System reform is modernising education: schools are governed by Boards with financial management authority; there are regional resource centres to support schools/teachers; teacher training/development persists; a modern national curriculum exists and a national entity has eliminated university entrance examination corruption; school infrastructure improvement continues.

It is understood that more families now have access to improved water sources than in the past; it is documented that fewer children are in State-run institutions; also, it is known that more children are being registered at birth (all relative to past decades). Civil society is active in advocating and caring for the most vulnerable children. Bilateral and multi-lateral governmental agencies have contributed to advancing the child rights agenda. In 2010 government adopted child protection referral procedures, mandating police, schools and clinics/hospital to refer violence and abuse cases to statutory social workers for action.

Other than the custom of early marriage, particularly in the Azeri minority population, Georgian children are not generally affected by harmful traditional practices, but studies on violence against children showed these types of violence reported by children in different settings.

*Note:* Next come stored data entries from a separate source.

-- ==== Sys2Proof/Machine/Accesses.lean ====
section
/-! DEFINITION. Accesses: Translate (41_translation.md R94), LinRead (R106), LinWrite (R107), LinFetch (R108). -/

namespace Sys2Proof.Machine

/-- Translate (R94): the physical address, the page size and the flags are the answer. -/
def execTranslate (la : Word) (kind : AccessKind) (mode : AccessMode) (s : State) :
    Host.Outcome State Fault Refusal :=
  (linTranslate la kind mode s).finish .translation

/-- LinRead (R106): the `8n`-bit value read is the answer. -/
def execLinRead (la : Word) (n : Nat) (mode : AccessMode) (s : State) :
    Host.Outcome State Fault Refusal :=
  (linLoad .read la n mode s).finish fun bs => .value n (leNat bs)

/-- LinWrite (R107). -/
def execLinWrite (la : Word) (n v : Nat) (mode : AccessMode) (s : State) :
    Host.Outcome State Fault Refusal :=
  (linStore la n v mode s).finish fun _ => .done

/-- LinFetch (R108): LinRead with every translation of kind fetch. -/
def execLinFetch (la : Word) (n : Nat) (mode : AccessMode) (s : State) :
    Host.Outcome State Fault Refusal :=
  (linLoad .fetch la n mode s).finish fun bs => .value n (leNat bs)

end Sys2Proof.Machine
end

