theorem pdptBase_toNat (cr3 : Word) : (pdptBase cr3).toNat = (cr3 &&& 0xFFFFFFE0).toNat := by
  have := (cr3 &&& 0xFFFFFFE0).isLt
  simp only [pdptBase, BitVec.toNat_setWidth]
  omega

theorem pdpteInMemory_eq (s : State) {i : Nat} (hi : i < 4) :
    pdpteInMemory s i = tableEntry s s.cr3 i := by
  simp only [pdpteInMemory, tableEntry, pdpteAddr_toNat _ hi]

/-- The load by the table CR3 names (R80, R81). -/
theorem loadPdptes_eq (s : State) :
    loadPdptes s =
      if tableInRam s s.cr3 then
        if tableBad s s.cr3 then .generalProtection else .loaded (tableRegisters s s.cr3)
      else .refused (.noMemory (s.cr3 &&& 0xFFFFFFE0).toNat) := by
  simp only [loadPdptes, tableInRam, pdptBase_toNat, tableBad, tableRegisters,
    pdpteInMemory_eq s (show 0 < 4 by omega), pdpteInMemory_eq s (show 1 < 4 by omega),
    pdpteInMemory_eq s (show 2 < 4 by omega), pdpteInMemory_eq s (show 3 < 4 by omega)]
  simp [List.range_succ, Bool.or_assoc]

theorem loadPdptes_eq_loaded {s : State} {r : Pdptes} (h : loadPdptes s = .loaded r) :
    tableBad s s.cr3 = false ∧ r = tableRegisters s s.cr3 := by
  rw [loadPdptes_eq] at h
  split at h
  · split at h
    · simp at h
    · rename_i hb
      exact ⟨by simpa using hb, by simpa using h.symm⟩
  · simp at h

/-- The three ways a move to a control register goes on (R82 to R84). -/
theorem finishMove_eq_next {old new t : State} {reload : Bool} (h : finishMove old new reload = .next t) :
    (reload = true ∧ tableBad new new.cr3 = false ∧
      t = { new with pdpte := tableRegisters new new.cr3, answer := .done }) ∨
    (reload = true ∧ t = takeGeneralProtection old) ∨
    (reload = false ∧ t = { new with answer := .done }) := by
  unfold finishMove at h
  split at h
  · rename_i hr
    split at h
    · rename_i r hl
      obtain ⟨hb, rfl⟩ := loadPdptes_eq_loaded hl
      exact .inl ⟨hr, hb, by simpa using h.symm⟩
    · exact .inr (.inl ⟨hr, by simpa using h.symm⟩)
    · simp at h
  · rename_i hr
    exact .inr (.inr ⟨by simpa using hr, by simpa using h.symm⟩)

theorem finishMove_ne_fault {old new : State} {reload : Bool} {f : Fault} :
    finishMove old new reload ≠ .fault f := by
  unfold finishMove
  split
  · split <;> simp
  · simp

/-- A privileged operation runs at level 0 and raises general protection elsewhere (R87). -/
theorem privileged_eq_next {s t : State} {act : State → Host.Outcome State Fault Refusal}
    (h : privileged s act = .next t) :
    (s.cpl = 0 ∧ act s = .next t) ∨ (s.cpl ≠ 0 ∧ t = takeGeneralProtection s) := by
  unfold privileged at h
  split at h
  · rename_i hc; exact .inl ⟨hc, h⟩
  · rename_i hc; exact .inr ⟨hc, by simpa using h.symm⟩

end Sys2Proof.Machine
end

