/-- Settles O41: the pieces of the chunks are the bytes' own addresses, in order. -/
theorem accessesWithPagingOff : Obligations.AccessesWithPagingOff := by
  unfold Obligations.AccessesWithPagingOff
  intro s la n v mode _ hpg hm hr
  refine ⟨⟨leNat ((wordsFrom la n).map fun a => s.mem.read a.toNat), ?_, ?_, ?_, fun k hk => ?_⟩,
    storedAt s.mem la n v, ?_, fun k hk hn => read_storedAt hm la v hk hn, fun a ha => read_storedAt_other _ v ha⟩
  · simp only [exec, execLinRead, linLoad_pagingOff hpg hr, Access.finish]
  · simp only [exec, execLinFetch, linLoad_pagingOff hpg hr, Access.finish]
  · simpa [length_wordsFrom] using leNat_lt ((wordsFrom la n).map fun a => s.mem.read a.toNat)
  · exact ofNat_leNat_div _ (by rw [List.getElem?_map, getElem?_wordsFrom la hk]; rfl)
  · simp only [exec, execLinWrite, linStore_pagingOff hpg hr, Access.finish]

end Sys2Proof.Machine
end

section
/-! PROOF. AccessFrame: reads, fetches and faulting writes change flags on the paths of their chunks only
(20_memory.md R45; 41_translation.md R107; 60_exceptions.md R113). -/

namespace Sys2Proof.Machine

open Sys2Proof.Safety

variable {s t u : State} {ec f : Word} {kind : AccessKind} {mode : AccessMode} {cs : List Chunk}

/-- The addresses of the entries on the paths of chunks. -/
def chunkPaths (s : State) (cs : List Chunk) : List Nat := cs.flatMap fun c => pathAddresses s c.la

theorem chunkPaths_eq_of_flagsSet {as : List Nat} (h : FlagsSet as s t) (cs : List Chunk) :
    chunkPaths t cs = chunkPaths s cs := by simp only [chunkPaths, h.paths]

theorem FlagsSet.on_first {c : Chunk} (h : FlagsSet (pathAddresses s c.la) s t) :
    FlagsSet (chunkPaths s (c :: cs)) s t := h.mono (List.subset_append_left _ _)

/-- The flags of the first chunk's path and then those of the later chunks' paths. -/
theorem FlagsSet.on_rest {c : Chunk} (h : FlagsSet (pathAddresses s c.la) s t) (h' : FlagsSet (chunkPaths t cs) t u) :
    FlagsSet (chunkPaths s (c :: cs)) s u := by
  rw [chunkPaths_eq_of_flagsSet h] at h'
  exact h.on_first.trans (h'.mono (List.subset_append_right _ _))

theorem translateChunks_done_flagsSet {ps : List Piece} (hm : s.mem.wf = true)
    (h : translateChunks kind mode cs s = .done ps t) : FlagsSet (chunkPaths s cs) s t := by
  induction cs generalizing s t ps with
  | nil =>
    obtain ⟨-, rfl⟩ := Access.done.inj h
    exact .refl _ hm
  | cons c cs ih =>
    obtain ⟨tr, s1, h1, h⟩ := Access.bind_eq_done h
    obtain ⟨qs, s2, h2, h⟩ := Access.bind_eq_done h
    obtain ⟨-, rfl⟩ := Access.done.inj h
    have hfirst := translate_done_flagsSet hm h1
    exact hfirst.on_rest (ih hfirst.wf h2)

Conflicts is the reason for internally displaced (IDP) in Georgia. Many children have had IDP status since birth. This status has limited benefits (cash, some health care) and disadvantages (discrimination; poor housing; limited socioeconomic opportunities) so Georgia’s government struggles with issues of IDP equity and opportunity; issues for children/youth are access to quality education, health care and children's right to be heard.

In 2011, violence against children was highlighted when a mother beat her 5-year-old to death. Neighbours knew of the abuse but none reported it to authorities. Domestic violence in Georgia is alarmingly high. There are laws against violence, abuse and neglect of children but no law explicitly prohibits household corporal punishment, and corporal punishment is schools is known to be widespread and accepted.